Maroulis agreed to the film in part to help spread mental health awareness in sports. Later, she cried while watching the 2020 HBO film, “The Weight of Gold,” on the mental health challenges that other Olympians faced, because it resonated with her so much.

“When you’re going through something, it sometimes gives you an anchor of hope to know that someone’s been through it before, and they’ve overcome it,” she said.

Maroulis’ comeback story hit a crossroads at the Olympic trials in April 2021, where the winner of a best-of-three finals series in each weight class made Team USA.

Maroulis won the opening match against Jenna Burkert, but then lost the second match. Statistically, a wrestler who loses the second match in a best-of-three series usually loses the third. But Maroulis pinned Burkert just 22 seconds into the rubber match to clinch the Olympic spot.

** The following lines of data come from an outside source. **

-- ==== Sys2Proof/Laws/Frame.lean ====
section
/-! SUPPORT. The frame of each shared operation: the blocks of the state it leaves as they are. -/

namespace Sys2Proof.Machine

variable (s : State)

@[simp] theorem clearCarried_frame (id : Nat) :
    (clearCarried id s).mu = s.mu ∧ (clearCarried id s).mg = s.mg ∧ (clearCarried id s).cl = s.cl ∧
      (clearCarried id s).rl = s.rl ∧ (clearCarried id s).sc = s.sc ∧ (clearCarried id s).wk = s.wk ∧
      (clearCarried id s).tsq = s.tsq ∧ (clearCarried id s).fm = s.fm ∧ (clearCarried id s).oi = s.oi ∧
      (clearCarried id s).ptp = s.ptp ∧ (clearCarried id s).ma = s.ma ∧ (clearCarried id s).ru = s.ru ∧
      (clearCarried id s).mc = s.mc ∧ (clearCarried id s).freeCount = s.freeCount ∧
      (clearCarried id s).inputs = s.inputs ∧ (clearCarried id s).pending = s.pending := by
  unfold clearCarried
  try dsimp only
  simp

@[simp] theorem dropReport_frame (r : Report) :
    (dropReport r s).mu = s.mu ∧ (dropReport r s).mg = s.mg ∧ (dropReport r s).cl = s.cl ∧
      (dropReport r s).rl = s.rl ∧ (dropReport r s).sc = s.sc ∧ (dropReport r s).wk = s.wk ∧
      (dropReport r s).tsq = s.tsq ∧ (dropReport r s).fm = s.fm ∧ (dropReport r s).oi = s.oi ∧
      (dropReport r s).ptp = s.ptp ∧ (dropReport r s).ma = s.ma ∧ (dropReport r s).mc = s.mc ∧
      (dropReport r s).freeCount = s.freeCount ∧ (dropReport r s).inputs = s.inputs ∧
      (dropReport r s).pending = s.pending := by
  unfold dropReport
  try dsimp only
  (repeat' split) <;> simp

@[simp] theorem enterPending_frame (r : Report) :
    (enterPending r s).mu = s.mu ∧ (enterPending r s).mg = s.mg ∧ (enterPending r s).cl = s.cl ∧
      (enterPending r s).rl = s.rl ∧ (enterPending r s).sc = s.sc ∧ (enterPending r s).wk = s.wk ∧
      (enterPending r s).tsq = s.tsq ∧ (enterPending r s).fm = s.fm ∧ (enterPending r s).oi = s.oi ∧
      (enterPending r s).ptp = s.ptp ∧ (enterPending r s).ma = s.ma ∧ (enterPending r s).mc = s.mc ∧
      (enterPending r s).freeCount = s.freeCount ∧ (enterPending r s).inputs = s.inputs ∧
      (enterPending r s).pending = s.pending := by
  unfold enterPending
  try dsimp only
  (repeat' split) <;> simp

@[simp] theorem generate_frame (kind : ReportKind) (code : Nat) (value : Int) (seq : Option Byte) :
    (generate kind code value seq s).mu = s.mu ∧ (generate kind code value seq s).mg = s.mg ∧
      (generate kind code value seq s).cl = s.cl ∧ (generate kind code value seq s).rl = s.rl ∧
      (generate kind code value seq s).sc = s.sc ∧ (generate kind code value seq s).wk = s.wk ∧
      (generate kind code value seq s).tsq = s.tsq ∧ (generate kind code value seq s).fm = s.fm ∧
      (generate kind code value seq s).oi = s.oi ∧ (generate kind code value seq s).ptp = s.ptp ∧
      (generate kind code value seq s).ma = s.ma ∧ (generate kind code value seq s).mc = s.mc ∧
      (generate kind code value seq s).freeCount = s.freeCount ∧
      (generate kind code value seq s).inputs = s.inputs ∧
      (generate kind code value seq s).pending = s.pending := by
  unfold generate
  try dsimp only
  (repeat' split) <;> simp

@[simp] theorem refuse_frame (reason : Reason) (value : Int) (seq : Byte) :
    (refuse reason value seq s).mu = s.mu ∧ (refuse reason value seq s).mg = s.mg ∧
      (refuse reason value seq s).cl = s.cl ∧ (refuse reason value seq s).rl = s.rl ∧
      (refuse reason value seq s).sc = s.sc ∧ (refuse reason value seq s).wk = s.wk ∧
      (refuse reason value seq s).tsq = s.tsq ∧ (refuse reason value seq s).fm = s.fm ∧
      (refuse reason value seq s).oi = s.oi ∧ (refuse reason value seq s).ptp = s.ptp ∧
      (refuse reason value seq s).ma = s.ma ∧ (refuse reason value seq s).mc = s.mc ∧
      (refuse reason value seq s).freeCount = s.freeCount ∧ (refuse reason value seq s).inputs = s.inputs ∧
      (refuse reason value seq s).pending = s.pending := by
  unfold refuse
  try dsimp only
  simp

@[simp] theorem doneAtTake_frame (o : OrderOutcome) (value : Int) (seq : Byte) :
    (doneAtTake o value seq s).mu = s.mu ∧ (doneAtTake o value seq s).mg = s.mg ∧
      (doneAtTake o value seq s).cl = s.cl ∧ (doneAtTake o value seq s).rl = s.rl ∧
      (doneAtTake o value seq s).sc = s.sc ∧ (doneAtTake o value seq s).wk = s.wk ∧
      (doneAtTake o value seq s).tsq = s.tsq ∧ (doneAtTake o value seq s).fm = s.fm ∧
      (doneAtTake o value seq s).oi = s.oi ∧ (doneAtTake o value seq s).ptp = s.ptp ∧
      (doneAtTake o value seq s).ma = s.ma ∧ (doneAtTake o value seq s).mc = s.mc ∧
      (doneAtTake o value seq s).freeCount = s.freeCount ∧ (doneAtTake o value seq s).inputs = s.inputs ∧
      (doneAtTake o value seq s).pending = s.pending := by
  unfold doneAtTake
  try dsimp only
  simp

@[simp] theorem followCapstan_frame :
    (followCapstan s).mu = s.mu ∧ (followCapstan s).mg = s.mg ∧ (followCapstan s).rl = s.rl ∧
      (followCapstan s).sc = s.sc ∧ (followCapstan s).wk = s.wk ∧ (followCapstan s).tsq = s.tsq ∧
      (followCapstan s).slu = s.slu ∧ (followCapstan s).oi = s.oi ∧ (followCapstan s).ptp = s.ptp ∧
      (followCapstan s).ma = s.ma ∧ (followCapstan s).ru = s.ru ∧ (followCapstan s).mc = s.mc ∧
      (followCapstan s).freeCount = s.freeCount ∧ (followCapstan s).inputs = s.inputs ∧
      (followCapstan s).pending = s.pending := by
  unfold followCapstan
  try dsimp only
  (repeat' split) <;> simp

@[simp] theorem followReel_frame (x : Reel) :
    (followReel x s).mu = s.mu ∧ (followReel x s).mg = s.mg ∧ (followReel x s).cl = s.cl ∧
      (followReel x s).sc = s.sc ∧ (followReel x s).wk = s.wk ∧ (followReel x s).tsq = s.tsq ∧
      (followReel x s).fm = s.fm ∧ (followReel x s).slu = s.slu ∧ (followReel x s).oi = s.oi ∧
      (followReel x s).ptp = s.ptp ∧ (followReel x s).ma = s.ma ∧ (followReel x s).ru = s.ru ∧
      (followReel x s).mc = s.mc ∧ (followReel x s).freeCount = s.freeCount ∧
      (followReel x s).inputs = s.inputs ∧ (followReel x s).pending = s.pending := by
  unfold followReel
  try dsimp only
  (repeat' split) <;> simp

@[simp] theorem followEstimator_frame (x : Reel) :
    (followEstimator x s).mg = s.mg ∧ (followEstimator x s).cl = s.cl ∧ (followEstimator x s).rl = s.rl ∧
      (followEstimator x s).sc = s.sc ∧ (followEstimator x s).wk = s.wk ∧ (followEstimator x s).tsq = s.tsq ∧
      (followEstimator x s).fm = s.fm ∧ (followEstimator x s).slu = s.slu ∧ (followEstimator x s).oi = s.oi ∧
      (followEstimator x s).ptp = s.ptp ∧ (followEstimator x s).ma = s.ma ∧ (followEstimator x s).ru = s.ru ∧
      (followEstimator x s).mc = s.mc ∧ (followEstimator x s).freeCount = s.freeCount ∧
      (followEstimator x s).inputs = s.inputs ∧ (followEstimator x s).pending = s.pending := by
  unfold followEstimator
  try dsimp only
  (repeat' split) <;> simp

@[simp] theorem followModes_frame :
    (followModes s).mg = s.mg ∧ (followModes s).sc = s.sc ∧ (followModes s).wk = s.wk ∧
      (followModes s).tsq = s.tsq ∧ (followModes s).slu = s.slu ∧ (followModes s).oi = s.oi ∧
      (followModes s).ptp = s.ptp ∧ (followModes s).ma = s.ma ∧ (followModes s).ru = s.ru ∧
      (followModes s).mc = s.mc ∧ (followModes s).freeCount = s.freeCount ∧
      (followModes s).inputs = s.inputs ∧ (followModes s).pending = s.pending := by
  unfold followModes
  try dsimp only
  simp

@[simp] theorem clearBandsAt_frame (st : TState) :
    (clearBandsAt st s).mu = s.mu ∧ (clearBandsAt st s).mg = s.mg ∧ (clearBandsAt st s).cl = s.cl ∧
      (clearBandsAt st s).sc = s.sc ∧ (clearBandsAt st s).wk = s.wk ∧ (clearBandsAt st s).tsq = s.tsq ∧
      (clearBandsAt st s).fm = s.fm ∧ (clearBandsAt st s).slu = s.slu ∧ (clearBandsAt st s).oi = s.oi ∧
      (clearBandsAt st s).ptp = s.ptp ∧ (clearBandsAt st s).ma = s.ma ∧ (clearBandsAt st s).ru = s.ru ∧
      (clearBandsAt st s).mc = s.mc ∧ (clearBandsAt st s).freeCount = s.freeCount ∧
      (clearBandsAt st s).inputs = s.inputs ∧ (clearBandsAt st s).pending = s.pending := by
  unfold clearBandsAt
  try dsimp only
  (repeat' split) <;> simp

@[simp] theorem enter_frame (st : TState) (brake vacuum : Bool) :
    (enter st brake vacuum s).mg = s.mg ∧ (enter st brake vacuum s).sc = s.sc ∧
      (enter st brake vacuum s).wk = s.wk ∧ (enter st brake vacuum s).slu = s.slu ∧
      (enter st brake vacuum s).oi = s.oi ∧ (enter st brake vacuum s).ptp = s.ptp ∧
      (enter st brake vacuum s).ma = s.ma ∧ (enter st brake vacuum s).mc = s.mc ∧
      (enter st brake vacuum s).freeCount = s.freeCount ∧ (enter st brake vacuum s).inputs = s.inputs ∧
      (enter st brake vacuum s).pending = s.pending := by
  unfold enter
  try dsimp only
  (repeat' split) <;> simp

@[simp] theorem enterKeeping_frame (st : TState) :
    (enterKeeping st s).mg = s.mg ∧ (enterKeeping st s).sc = s.sc ∧ (enterKeeping st s).wk = s.wk ∧
      (enterKeeping st s).slu = s.slu ∧ (enterKeeping st s).oi = s.oi ∧ (enterKeeping st s).ptp = s.ptp ∧
      (enterKeeping st s).ma = s.ma ∧ (enterKeeping st s).mc = s.mc ∧
      (enterKeeping st s).freeCount = s.freeCount ∧ (enterKeeping st s).inputs = s.inputs ∧
      (enterKeeping st s).pending = s.pending := by
  unfold enterKeeping
  try dsimp only
  simp

@[simp] theorem dropWriteEnable_frame :
    (dropWriteEnable s).mu = s.mu ∧ (dropWriteEnable s).mg = s.mg ∧ (dropWriteEnable s).cl = s.cl ∧
      (dropWriteEnable s).rl = s.rl ∧ (dropWriteEnable s).sc = s.sc ∧ (dropWriteEnable s).wk = s.wk ∧
      (dropWriteEnable s).fm = s.fm ∧ (dropWriteEnable s).slu = s.slu ∧ (dropWriteEnable s).oi = s.oi ∧
      (dropWriteEnable s).ptp = s.ptp ∧ (dropWriteEnable s).ma = s.ma ∧ (dropWriteEnable s).ru = s.ru ∧
      (dropWriteEnable s).mc = s.mc ∧ (dropWriteEnable s).freeCount = s.freeCount ∧
      (dropWriteEnable s).inputs = s.inputs ∧ (dropWriteEnable s).pending = s.pending := by
  unfold dropWriteEnable
  try dsimp only
  simp

@[simp] theorem clearHand_frame :
    (clearHand s).mu = s.mu ∧ (clearHand s).mg = s.mg ∧ (clearHand s).cl = s.cl ∧ (clearHand s).rl = s.rl ∧
      (clearHand s).sc = s.sc ∧ (clearHand s).wk = s.wk ∧ (clearHand s).fm = s.fm ∧
      (clearHand s).slu = s.slu ∧ (clearHand s).oi = s.oi ∧ (clearHand s).ptp = s.ptp ∧
      (clearHand s).ma = s.ma ∧ (clearHand s).ru = s.ru ∧ (clearHand s).mc = s.mc ∧
      (clearHand s).freeCount = s.freeCount ∧ (clearHand s).inputs = s.inputs ∧
      (clearHand s).pending = s.pending := by
  unfold clearHand
  try dsimp only
  simp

Shen then revealed that she tore an MCL two weeks earlier.

“They told me I would have to be in a brace for six weeks,” she said then. “I said, ‘I don’t have that. I have two and a half.’”

Maroulis said she later asked the director what would have happened if she didn’t make the team for Tokyo. She was told the film still have been done.

“He had mentioned this isn’t about a sports story or sports comeback story,” Maroulis said. “This is about a human story. And we’re using wrestling as the vehicle to tell this story of overcoming and healing and rediscovering oneself.”

Maroulis said she was told that, during filming, the project was pitched to the production company of actor Chris Pratt, who wrestled in high school in Washington. Pratt signed on as a producer.

“Wrestling has made an impact on his life, and so he wants to support these kinds of stories,” said Maroulis, who appeared at last month’s Santa Barbara Film Festival with Pratt.

Pratt said he knew about Maroulis before learning about the film, which he said “needed a little help to get it over the finish line,” according to a public relations company promoting the film.

The film also highlights the rest of the six-woman U.S. Olympic wrestling team in Tokyo. Four of the six won a medal, including Tamyra Mensah-Stock‘s gold.

“I was excited to be part of, not just (Maroulis’) incredible story, but also helping to further advance wrestling and, in particular, female wrestling,” Pratt said, according to responses provided by the PR company from submitted questions. “To me, the most compelling part of Helen’s story is the example of what life looks like after a person wins a gold medal. The inevitable comedown, the trauma around her injuries, the PTSD, the drive to continue that is what makes her who she is.”

Maroulis, who now trains in Arizona, hopes to qualify for this year’s world championships and next year’s Olympics.

“I try to treat every Games as my last,” she said. “Now I’m leaning toward being done [after 2024], but never say never.”